Not only can people be profiled by their speech patterns, but they can also be assessed by the sound of their voices – which, according to some researchers, is unique and can reveal their feelings, personalities and even their physical characteristics.

Flaws in targeted advertising

Top marketing executives I interviewed said that they expect their customer interactions to include voice profiling within a decade or so.

Part of what attracts them to this new technology is a belief that the current digital system of creating unique customer profiles – and then targeting them with personalized messages, offers and ads – has major drawbacks.

A simmering worry among internet advertisers, one that burst into the open during the 2010s, is that customer data often isn’t up to date, profiles may be based on multiple users of a device, names can be confused and people lie.

Advertisers are also uneasy about ad blocking and click fraud, which happens when a site or app uses bots or low-paid workers to click on ads placed there so that the advertisers have to pay up.

These are all barriers to understanding individual shoppers.

Voice analysis, on the other hand, is seen as a solution that makes it nearly impossible for people to hide their feelings or evade their identities.

Building out the infrastructure

Most of the activity in voice profiling is happening in customer support centers, which are largely out of the public eye.

But there are also hundreds of millions of Amazon Echoes, Google Nests and other smart speakers out there. Smartphones also contain such technology.

All are listening and capturing people’s individual voices. They respond to your requests. But the assistants are also tied to advanced machine learning and deep neural network programs that analyze what you say and how you say it

Call centers can use AI-assisted voice technology to determine whether to upsell certain customers. Ralf Hiemisch via Getty Images

Amazon and Google – the leading purveyors of smart speakers outside China – appear to be doing little voice analysis on those devices beyond recognizing and responding to individual owners. Perhaps they fear that pushing the technology too far will, at this point, lead to bad publicity.

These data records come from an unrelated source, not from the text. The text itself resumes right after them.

-- ==== Sys2Proof/Certificates/Slice0/Obligations.lean ====
section
/-! DEFINITION. Certificates/Slice0/Obligations.lean: the statements about the CJ408 for the provers. A request's statement
is an equality of states wherever the rules fix the whole next state, so that it says its frame as well. -/

section

open Sys2Proof Sys2Proof.Machine

/-! ### The step, reset and the queue -/

/-- The step takes the command at the front of the queue and runs it on the state with the queue's rest. -/
def Obligations.StepRunsTheFrontCommand : Prop :=
  ∀ (c : Instr) (rest : List Instr) (s : State), step { s with pending := c :: rest } = exec c { s with pending := rest }

/-- With no command waiting, a step is one millisecond (the model's choice, log 2): nothing while RESET is held; otherwise the
four timers lose a millisecond, and when no timer runs down nothing else changes; the timers that run down expire as their own
commands say, the word-wait timer first, then the freewheel step, the grant idle and the locate timer. -/
def Obligations.IdleStepCountsOneMillisecond : Prop :=
  ∀ s : State, s.pending = [] →
    let less (x : Timer) : Timer :=
      match x with
      | .stopped => .stopped
      | .running ms => .running (ms - 1)
    let counted : State :=
      { s with
        tracker := { s.tracker with wordWait := less s.tracker.wordWait, stepTimer := less s.tracker.stepTimer }
        grant := { s.grant with idle := less s.grant.idle }
        loop := { s.loop with locateTimer := less s.loop.locateTimer } }
    let goesOn (x : Timer) : Prop := x = .stopped ∨ 2 ≤ x.left
    let due (x : Timer) (c : Instr) (u v : State) : Prop := (x = .running 0 → exec c u = .next v) ∧ (x ≠ .running 0 → v = u)
    (s.resetHeld = true → step s = .next s) ∧
      (s.resetHeld = false → goesOn s.tracker.wordWait → goesOn s.tracker.stepTimer →
        (goesOn s.grant.idle → goesOn s.loop.locateTimer → step s = .next counted) ∧
          (s.grant.idle = .running 1 → goesOn s.loop.locateTimer → step s = exec .grantIdleExpiry counted) ∧
          (s.loop.locateTimer = .running 1 → goesOn s.grant.idle → step s = exec .locateTimerExpiry counted)) ∧
      (s.resetHeld = false →
        ∃ t u v w : State, due counted.tracker.wordWait .wordWaitExpiry counted t ∧
          due t.tracker.stepTimer .freewheelStepExpiry t u ∧ due u.grant.idle .grantIdleExpiry u v ∧
          due v.loop.locateTimer .locateTimerExpiry v w ∧ step s = .next w)

/-- Every command answers a next state, and none but the step itself touches the queue: the spec names nothing that stops the
part. That RESET_ASSERT and RESET_RELEASE leave the waiting commands is the model's choice (log 26). -/
def Obligations.EveryCommandAnswersAState : Prop :=
  ∀ (c : Instr) (s : State), ∃ t : State, exec c s = .next t ∧ t.pending = s.pending

/-- RESET_ASSERT from any state: O3 to O7 are driven LOW, O0 to O2 are high-impedance, every port is detached, so that ATTN is
inactive and no byte is heard, nothing is being sent, no word is on OVL and every tone line is silent; the straps stay as they
were sampled (log 6) and so do the waiting commands (log 26). While RESET is held no command but RESET_ASSERT and RESET_RELEASE
changes anything, and RESET_RELEASE while it is not held changes nothing (log 1). -/
def Obligations.ResetAssertHoldsThePart : Prop :=
  ∀ s : State,
    (∃ t : State, exec .resetAssert s = .next t ∧ t.resetHeld = true ∧ t.straps = s.straps ∧ t.pending = s.pending ∧
      (∀ o : LineId, t.outputPin o = if o.val ≤ 2 then none else some .low) ∧
      (∀ p : PortId, (t.port p).attached = false ∧ (t.port p).attn = false ∧ (t.port p).transmitting = none ∧
        (t.port p).receiveQueue = [] ∧ (t.port p).priority = [] ∧ (t.port p).ordinary = [] ∧ (t.port p).slot = none) ∧
      t.marks.ovl = none ∧ (∀ x : ToneId, t.toneSounding x = false) ∧ t.tracker.receiver = none) ∧
      (∀ c : Instr, s.resetHeld = true → c ≠ .resetAssert → (∀ o2 o1 o0 : Level, c ≠ .resetRelease o2 o1 o0) →
        exec c s = .next s) ∧
      ∀ o2 o1 o0 : Level, s.resetHeld = false → exec (.resetRelease o2 o1 o0) s = .next s

/-- RESET_RELEASE while RESET is held: the straps are the sampled levels; FRATE gives the nominal frame rate and the profiles,
BAUDSEL the rate of all four ports; every output, O0 to O2 among them, is driven LOW; no channel has a last word sent;
and every block has the values of the spec's reset tables. That the waiting commands stay is the model's choice (log 26). -/
def Obligations.ResetReleaseStartsThePart : Prop :=
  ∀ (o2 o1 o0 : Level) (s : State), s.resetHeld = true →
    let nf : Nat :=
      match o1, o0 with
      | .low, .low => 24
      | .low, .high => 25
      | .high, .low => 30
      | .high, .high => 48
    let baud : Rate :=
      match o2 with
      | .low => .b115200
      | .high => .b460800
    ∃ t : State, exec (.resetRelease o2 o1 o0) s = .next t ∧ t.resetHeld = false ∧ t.pending = s.pending ∧
      t.straps = { o2 := o2, o1 := o1, o0 := o0 } ∧ t.params.frameRate = nf ∧
      (∀ p : PortId, (t.port p).rate = baud ∧ (t.port p).lineRate = baud) ∧
      (∀ q : ProfileId, t.profile q =
        { wipe := 3 * nf, pips := 3, spacing := nf, pipLength := 2, flash := 2, recordLead := 2 * nf, tail := nf }) ∧
      (∀ o : LineId, t.outputPin o = some .low) ∧
      (∀ c : ChannelId, (t.channel c).lastSent = none ∧ (t.channel c).drawing = .blank ∧ (t.channel c).holder = none) ∧
      (t.params.lockCount = 4 ∧ t.params.freewheelLimit = 3 ∧ t.params.tallyInterval = 48 ∧ t.params.missAllowance = 1 ∧
        t.params.grantTimeout = 10 ∧ t.params.locateTimeout = 8 ∧ t.params.bidThreshold = 0) ∧
      (t.table.records = [] ∧ t.table.confirmed = false ∧ t.table.generation = 0) ∧
      (t.grant.holder = none ∧ t.grant.waiting = [] ∧ t.grant.changed = false ∧ t.grant.idle = .stopped) ∧
      (t.tracker.mode = .idle ∧ t.tracker.position = none ∧ t.tracker.motion = none ∧ t.tracker.run = 0 ∧
        t.tracker.freewheel = 0 ∧ t.tracker.wordWait = .stopped ∧ t.tracker.stepTimer = .stopped ∧ t.tracker.words = 0 ∧
        t.tracker.badWords = 0 ∧ t.tracker.jumps = 0 ∧ t.tracker.losses = 0 ∧ t.tracker.receiver = none) ∧
      (∀ l : LaneId,
        t.lane l =
          { routing := { recordPort := none, tone := none, colour := l.val, priority := 8, advance := 0, requireReady := false }
            mode := .off, pinned := none, cycle := none, readyLatch := false, closing := false, falseStarts := 0 } ∧
        t.markLane l = { setup := none, lastFrame := none, phase := .none, pip := none, bid := .idle } ∧
        t.punchOf l = { ready := false, mode := .idle, tallied := false, consecutive := 0, total := 0 }) ∧
      (t.marks.frame = none ∧ ∀ x : ToneId, t.marks.collisions[x] = 0) ∧
      (∀ g : GroupId,
        t.group g =
          { mode := .idle, cause := .none, passes := 0, limit := 0, preroll := 0, reel := none, spanStart := none,
            spanEnd := none, port := none }) ∧
      (t.loop.locateTimer = .stopped ∧ t.loop.locateSent = false) ∧
      (t.journal.entries = [] ∧ t.journal.next = some 1 ∧ t.journal.isSealed = false) ∧
      (∀ i : LineId,
        t.input i = { function := .none, trigger := .edge, polarity := .low, debounce := 5, level := .high, differing := 0 } ∧
        t.output i = { function := .none, polarity := .high, span := .toIn }) ∧
      t.lines.holdToggle = false ∧
      (∀ p : PortId, t.link p = .normal ∧ (t.port p).attached = false ∧ (t.port p).presentLevel = .low ∧
        (t.port p).presentDiffering = 0 ∧ (t.port p).roles = { edit := true, record := false, transport := false } ∧
        (t.port p).subscription =
          { table := true, grant := true, tracker := true, lane := true, loop := true, journal := true, lines := true } ∧
        (t.port p).threshold = 1 ∧ (t.port p).receiveQueue = [] ∧ (t.port p).slot = none ∧ (t.port p).priority = [] ∧
        (t.port p).ordinary = [] ∧ (t.port p).lostSinceFetch = 0 ∧ (t.port p).frameErrors = 0 ∧ (t.port p).overruns = 0 ∧
        (t.port p).noticesLost = 0)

Nevertheless, the user agreements of Amazon and Google – as well as Pandora, Bank of America and other companies that people access routinely via phone apps – give them the right to use their digital assistants to understand you by the way you sound. Amazon’s most public application of voice profiling so far is its Halo wristband, which claims to know the emotions you’re conveying when you talk to relatives, friends and employers.

The company assures customers it doesn’t use Halo data for its own purposes. But it’s clearly a proof of concept – and a nod toward the future.

Patents point to the future

The patents from these tech companies offer a vision of what’s coming.

In one Amazon patent, a device with the Alexa assistant picks up a woman’s speech irregularities that imply a cold through using “an analysis of pitch, pulse, voicing, jittering, and/or harmonicity of a user’s voice, as determined from processing the voice data.” From that conclusion, Alexa asks if the woman wants a recipe for chicken soup. When she says no, it offers to sell her cough drops with one-hour delivery.

An Amazon patent depicts a device picking up a woman’s cough – and then asking if she wants a recipe for chicken soup. Google Patents

Another Amazon patent suggests an app to help a store salesperson decipher a shopper’s voice to plumb unconscious reactions to products. The contention is that how people sound allegedly does a better job indicating what people like than their words.

And one of Google’s proprietary inventions involves tracking family members in real time using special microphones placed throughout a home. Based on the pitch of voice signatures, Google circuitry infers gender and age information – for example, one adult male and one female child – and tags them as separate individuals.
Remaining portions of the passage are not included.